Die Leute vorne beachteten ihn nicht und trieben den alten Lastkraftwagen weiter in die Berge. Sie hielten nur wenige Male für kurze Zeit an, um den Treibstoff aufzufüllen und für Pinkelpausen. Zu diesen Zeiten durfte auch Viktor die Ladefläche verlassen und er schaute sich interessiert um. Die Gegend erinnerte ihn entfernt an die Gebirgslandschaft im alten Windisch, dort hatte er einige Jahre Dienst getan, so waren ihm hohe Berge vertraut. Doch diese waren anders, weniger hoch, doch karstiger. Wenn er nicht so verängstigt, unterkühlt, unausgeschlafen und hungrig gewesen wäre, hätte er die Gegend als durchaus reizvoll empfinden können. Besonders der Sonnenaufgang malte an diesem Tag die wunderschönsten Farben in die Landschaft, die kein Maler keiner Zeit in dieser Intensität mischen konnte. Doch für einen Augenblick nahm ihn der Anblick gefangen und entführte ihn in eine Zeit der Künste und der Wissenschaften, als es noch weniger Frieden und dafür mehr Kultur gegeben hatte.

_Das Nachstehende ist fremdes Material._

/-- A step of the exchange that does not finish the frame. -/
theorem ExchangeSending.advance_more (h : ExchangeSending query s₀ cmd payload k s) (hk : k + 1 < payload.length + 8) :
    ∃ t, advance s = .next t ∧ ExchangeSending query s₀ cmd payload (k + 1) t := by
  obtain ⟨t, hexec, ht⟩ := h.exec_encStep
  refine ⟨t, ?_, ht⟩
  rw [advance_of_sending h.exchange_eq hexec, if_neg (mt ht.emitted.idle_iff.mp (by omega))]

/-- The step that emits the frame's last byte goes on to what follows the frame. -/
theorem ExchangeSending.advance_last (h : ExchangeSending query s₀ cmd payload (payload.length + 7) s) :
    ∃ t, advance s = .next (frameSent query s₀.tx.length t) ∧
      ExchangeSending query s₀ cmd payload (payload.length + 8) t := by
  obtain ⟨t, hexec, ht⟩ := h.exec_encStep
  refine ⟨t, ?_, ht⟩
  rw [advance_of_sending h.exchange_eq hexec, if_pos (ht.emitted.idle_iff.mpr (Nat.le_refl _))]

theorem ExchangeSending.exchangeSteps_lt {j : Nat} (h : ExchangeSending query s₀ cmd payload k s)
    (hj : k + j < payload.length + 8) :
    ∃ t, exchangeSteps j s = .next t ∧ ExchangeSending query s₀ cmd payload (k + j) t := by
  induction j with
  | zero => exact ⟨s, rfl, h⟩
  | succ j ih =>
    obtain ⟨t, hsteps, ht⟩ := ih (by omega)
    obtain ⟨u, hadv, hu⟩ := ht.advance_more hj
    exact ⟨u, by rw [exchangeSteps_add, hsteps]; simp [hadv], hu⟩

/-- The whole frame, in `n + 8` steps of the exchange. -/
theorem ExchangeSending.exchangeSteps_all (h : ExchangeSending query s₀ cmd payload 0 s) :
    ∃ t, exchangeSteps (payload.length + 8) s = .next (frameSent query s₀.tx.length t) ∧
      ExchangeSending query s₀ cmd payload (payload.length + 8) t := by
  obtain ⟨t, hsteps, ht⟩ := h.exchangeSteps_lt (j := payload.length + 7) (by omega)
  rw [Nat.zero_add] at ht
  obtain ⟨u, hadv, hu⟩ := ht.advance_last
  exact ⟨u, by rw [exchangeSteps_add (payload.length + 7) 1, hsteps]; simp [hadv], hu⟩

/-- A command that reads no reply answers its frame and frees the gate. -/
theorem ExchangeSending.frameIsOut (h : ExchangeSending false s₀ cmd payload (payload.length + 8) t) :
    FrameIsOut (frameBytes s₀.reflect cmd payload) s₀ (frameSent false s₀.tx.length t) := by
  obtain ⟨hemitted, -, hstatus, hsame⟩ := h
  have htx := hemitted.tx_eq
  rw [frameBytes_take_of_le (Nat.le_refl _)] at htx
  refine ⟨htx, ?_, rfl, hemitted.idle_iff.mpr (Nat.le_refl _), hstatus, hsame⟩
  show Ret.emitted (t.tx.drop s₀.tx.length) = _
  rw [htx, List.drop_left]

end

/-- Settles O32: FRAME is the start of an exchange, whose steps are the ENC.STEPs of its frame. -/
theorem frameCommandEmitsEncode : Obligations.FrameCommandEmitsEncode := by
  intro cmd payload s hs hn
  obtain ⟨u, hstart, hstarted, hu⟩ := startExchange_of_idle (cmd := cmd) false hs hn
  obtain ⟨t, hall, ht⟩ := hu.exchangeSteps_all
  refine ⟨u, frameSent false s.tx.length t, hstart, hstarted, hall, ht.frameIsOut, fun k hk => ?_⟩
  obtain hlt | rfl := Nat.lt_or_eq_of_le hk
  · obtain ⟨v, hsteps, hv⟩ := hu.exchangeSteps_lt (j := k) (by omega)
    rw [Nat.zero_add] at hv
    exact ⟨v, hsteps, hv.emitted.tx_eq⟩
  · exact ⟨_, hall, ht.emitted.tx_eq⟩

end Sys2Proof.Machine
end

section
/-! `decode` by its cases (42_frame_decoder.md R130): an equation for each, and the buffers it accepts. -/

namespace Sys2Proof.Machine

@[simp] theorem hi8_wordOf (hi lo : Byte) : hi8 (wordOf hi lo) = hi := BitVec.extractLsb'_append_eq_left

@[simp] theorem lo8_wordOf (hi lo : Byte) : lo8 (wordOf hi lo) = lo := BitVec.extractLsb'_append_eq_right

/-- A frame as its preamble, its `LEN` byte and the rest. -/
theorem frameBytes_eq_append (r : Bool) (cmd : Byte) (payload : List Byte) :
    frameBytes r cmd payload =
      preamble ++ lenByte payload :: cmd :: (payload ++ be16 (crc16 r (body cmd payload))) := by
  simp [frameBytes]

section
variable {r : Bool} {buf rest payload : List Byte} {len cmd b : Byte}

/-- A byte that counts a payload and its command is the payload's `LEN`. -/
theorem eq_lenByte (h : len.toNat = payload.length + 1) : payload.length ≤ maxPayload ∧ len = lenByte payload := by
  have hn : payload.length ≤ maxPayload := by have := len.isLt; simp only [maxPayload]; omega
  exact ⟨hn, BitVec.eq_of_toNat_eq (by rw [lenByte_toNat hn, h])⟩

/-! ### The five shapes of a buffer and what each decodes to -/

theorem decodeFrame_of_bad_preamble (h : ∃ b ∈ buf.take 4, b ≠ preambleByte) :
    decodeFrame r buf = .malformed .preamble := by
  have hbad : (buf.take 4).any (fun b => b != preambleByte) = true := by simpa using h
  rw [decodeFrame, if_pos hbad]

theorem decodeFrame_of_getElem?_ne {i : Nat} (hi : i < 4) (hb : buf[i]? = some b) (hne : b ≠ preambleByte) :
    decodeFrame r buf = .malformed .preamble := by
  have hmem : (buf.take 4)[i]? = some b := by rw [List.getElem?_take_of_lt hi, hb]
  exact decodeFrame_of_bad_preamble ⟨b, List.mem_of_getElem? hmem, hne⟩

theorem decodeFrame_take_preamble_append {k : Nat} (hk : k < 4) (hne : b ≠ preambleByte) :
    decodeFrame r (preamble.take k ++ b :: rest) = .malformed .preamble := by
  have hlength : (preamble.take k).length = k := List.length_take_of_le hk.le
  refine decodeFrame_of_getElem?_ne hk ?_ hne
  rw [List.getElem?_append_right hlength.le, hlength, Nat.sub_self, List.getElem?_cons_zero]

theorem decodeFrame_take_preamble {k : Nat} (h : k ≤ 4) : decodeFrame r (preamble.take k) = .malformed .short := by
  interval_cases k <;> rfl

theorem decodeFrame_len_zero : decodeFrame r (preamble ++ 0 :: rest) = .malformed .length := rfl

theorem decodeFrame_len_short (hne : len ≠ 0) (h : rest.length < len.toNat + 2) :
    decodeFrame r (preamble ++ len :: rest) = .malformed .short := by
  simp [decodeFrame, preamble, show ¬ len = 0#8 from hne, h]

/-- With all its bytes there, the checksum alone decides (R140). -/
theorem decodeFrame_complete {hi lo : Byte} {t : List Byte} (h : len.toNat = payload.length + 1) :
    decodeFrame r (preamble ++ len :: cmd :: (payload ++ hi :: lo :: t)) =
      if crc16 r (len :: cmd :: payload) = wordOf hi lo then .ok cmd payload else .malformed .checksum := by
  have hne : ¬ len = 0#8 := by rintro rfl; simp at h
  simp [decodeFrame, preamble, hne, h]

/-- Enough bytes behind `LEN` are a command, a payload, two checksum bytes and what follows. -/
theorem exists_body_of_le_length (hne : len ≠ 0) (h : len.toNat + 2 ≤ rest.length) :
    ∃ cmd payload hi lo t, len.toNat = payload.length + 1 ∧ rest = cmd :: (payload ++ hi :: lo :: t) := by
  have hpos : 0 < len.toNat := Nat.pos_of_ne_zero fun h0 => hne (BitVec.eq_of_toNat_eq h0)
  obtain ⟨covered, left, rfl, hlen⟩ : ∃ covered left, rest = covered ++ left ∧ covered.length = len.toNat :=
    ⟨_, _, (List.take_append_drop len.toNat rest).symm, by rw [List.length_take]; omega⟩
  rw [List.length_append] at h
  match covered, left with
  | cmd :: payload, hi :: lo :: t => exact ⟨cmd, payload, hi, lo, t, hlen.symm, rfl⟩
  | [], _ => simp at hlen; omega
  | _, [] | _, [_] => simp at h; omega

Nach diesem Halt ließen sie den Wagen zurück, nahmen Viktor in die Mitte und dann gingen sie zu Fuß weiter. Die Frau war zurückgeblieben, die Steyr TMP hatte sie an einen der Männer übergeben, die mittlerweile die Uniformen gegen das einheitliche braune Gewand der Bergbevölkerung getauscht hatten. Danach war sie in einem heruntergekommenen Haus verschwunden. Viktor hätte sie gerne näher kennengelernt, er fand sie anziehend. Doch nun konzentrierte er sich auf den bevorstehenden Aufstieg. In seinem momentanen körperlichen Zustand brauchte er alle Willensanstrengung zu der er fähig war, um einen Fuß vor den anderen zu setzen. Er hatte jetzt seit beinahe drei Tagen gefastet und sehr wenig geschlafen. Kalt war ihm noch immer. Bislang hatte ihn der Anblick der Frau etwas gewärmt, zumindest hatte sie es geschafft, dass er sich wärmer fühlte. Gerne hätte er ihren Namen gewusst, aber sie hatte nie das Wort an ihn gerichtet und ihn auch sonst gemieden, als hätte er eine ansteckende Krankheit.

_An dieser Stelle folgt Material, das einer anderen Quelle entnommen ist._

/-- Write an entry into a port's ring, or lose it while the ring is FULL (R549, R550). -/
def Work.plogStore (w : Work) (p : Nat) (r : LogRing) (x cls sev : Nat) : Work :=
  if logFull r then
    let w' := w.setLog p (logLose r cls sev true)
    if r.gapCount = 0 then w'.irq p 10 else w'
  else
    let y := logAppend r x
    let w' := (w.setLog p y.1).hostWrite { port := p, func := 0 } (r.base + 32 * r.tail) (leBytes 32 y.2)
    if r.tail = r.head then w'.irq p 14 else w'

/-- An entry into a port's Log (R547-R551): into host memory by PF0; below MIN_SEV, disabled or FULL it is counted. -/
def Work.plogPut (w : Work) (p : Nat) (e : LogEvent) : Work :=
  let r := (w.port p).log
  if !r.enable then w.setLog p (logLose r e.cls e.sev false)
  else if e.sev < r.minSev then w.setLog p { r with lostCount := tmod 0 r.lostCount (e.cls % 32) (satAdd 0xFFFFFFFF 1) }
  else
    let q := logPri { r with seq := (r.seq + 1) % 2 ^ 32 } (logWord w.now r.seq e)
    let x := putBits (logWord w.now r.seq e) 12 12 (b2n q.2.isSome)
    (w.plogPri p q.1 x q.2).plogStore p q.1 x e.cls e.sev

/-- The Logs count an event that they do not record, as one below MIN_SEV is counted: by its class (R117, R549; log 128). -/
def Work.logCount (w : Work) (cls : Nat) : Work :=
  let one (r : LogRing) : LogRing := { r with lostCount := tmod 0 r.lostCount (cls % 32) (satAdd 0xFFFFFFFF 1) }
  each w.portsUp (fun p w => w.setLog p (one (w.port p).log)) (w.onHub fun h => { h with mlog := one h.mlog })

/-- Record an event in the Logs that R547 names. -/
def Work.log (w : Work) (e : LogEvent) : Work :=
  let ports := match e.berth with
    | some b => (w.portOfBerth b).toList
    | none => w.portsUp
  each ports (fun p w => w.plogPut p e) (w.mlogPut e)

/-- When space returns, the gap entry is written (R550). -/
def Work.logGap (w : Work) (port : Option Nat) : Work :=
  let r := match port with | some p => (w.port p).log | none => { w.hub.mlog with log2 := 12 }
  if r.gapCount = 0 || logFull r then w
  else
    let e : LogEvent := { cls := 0x1F, sev := r.gapSev, cause := 0, detail := r.gapCount }
    match port with
    | some p => (w.onPort p fun q => { q with log := { q.log with gapCount := 0, gapSev := 0 } }).plogPut p e
    | none => (w.onHub fun h => { h with mlog := { h.mlog with gapCount := 0, gapSev := 0 } }).mlogPut e

/-- A withdrawal of an item runs (R435). -/
def Work.withdrawing (w : Work) (kind item : Nat) : Bool := w.hub.ten.withdrawals.any fun x => x.kind = kind && x.item = item

/-- A berth holds a site (R433), and its grant is not being withdrawn. -/
def Work.siteHeld (w : Work) (n b : Nat) : Bool :=
  (n, b) ∈ w.hub.ten.sites && !w.hub.ten.withdrawals.any fun x => x.kind = 0 && x.item = n && x.berth = b

/-- The berth to which an item of one holder is granted (R433, R434), kinds 1 to 7, a withdrawal that runs included. -/
def Work.heldBy (w : Work) (kind item : Nat) : Option Nat := tfind w.hub.ten.held (kind * 4096 + item)

/-- The berth that may use an item of one holder. -/
def Work.holder (w : Work) (kind item : Nat) : Option Nat := if w.withdrawing kind item then none else w.heldBy kind item

/-- Ports that serve a berth granted at a site (R116 step 7). -/
def Work.portsOfSite (w : Work) (n : Nat) : List Nat :=
  (List.range 4).filter fun p => w.hub.ten.sites.any fun (m, b) => m = n && w.portOfBerth b = some p

/-- The berth's record. -/
def Work.berth (w : Work) (b : Nat) : Berth := tget {} w.hub.ten.berths b

/-- Change a berth's record. -/
def Work.onBerth (w : Work) (b : Nat) (f : Berth → Berth) : Work :=
  w.onHub fun h => { h with ten := { h.ten with berths := tmod {} h.ten.berths b f } }

/-- Count for a tenant: index of R450 (0 VECTORS to 9 POISON). -/
def Work.viewCount (w : Work) (b i : Nat) (n : Nat := 1) : Work :=
  w.onBerth b fun x => { x with view := { x.view with counts := tmod 0 x.view.counts i (· + n) } }

/-- The function a berth is bound to (R425, R432). -/
def Work.bindOf (w : Work) (b : Nat) : Option Bind :=
  match (List.range 4).find? fun p => w.mgr p = b with
  | some p => some { port := p, func := 0 }
  | none => (w.berth b).bind

end Sys2Proof.Machine
end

„Wo sind wir?“, wagte er schließlich eine Frage zu stellen. Er schämte sich, weil seine Stimme zittrig und ängstlich klang. „Das wirst du noch früh genug herausfinden, Kreuzer“, antwortete der Pilot.
„Ich heiße nicht Kreuzer“, versuchte er es erneut.
„Nein? Da habe ich aber andere Informationen, Kleiner. Halt jetzt den Mund und geh. Wir reden, wenn wir zuhause sind.“
Stumm gingen sie weiter in die zerklüftete Bergwelt des Apusenigebirges.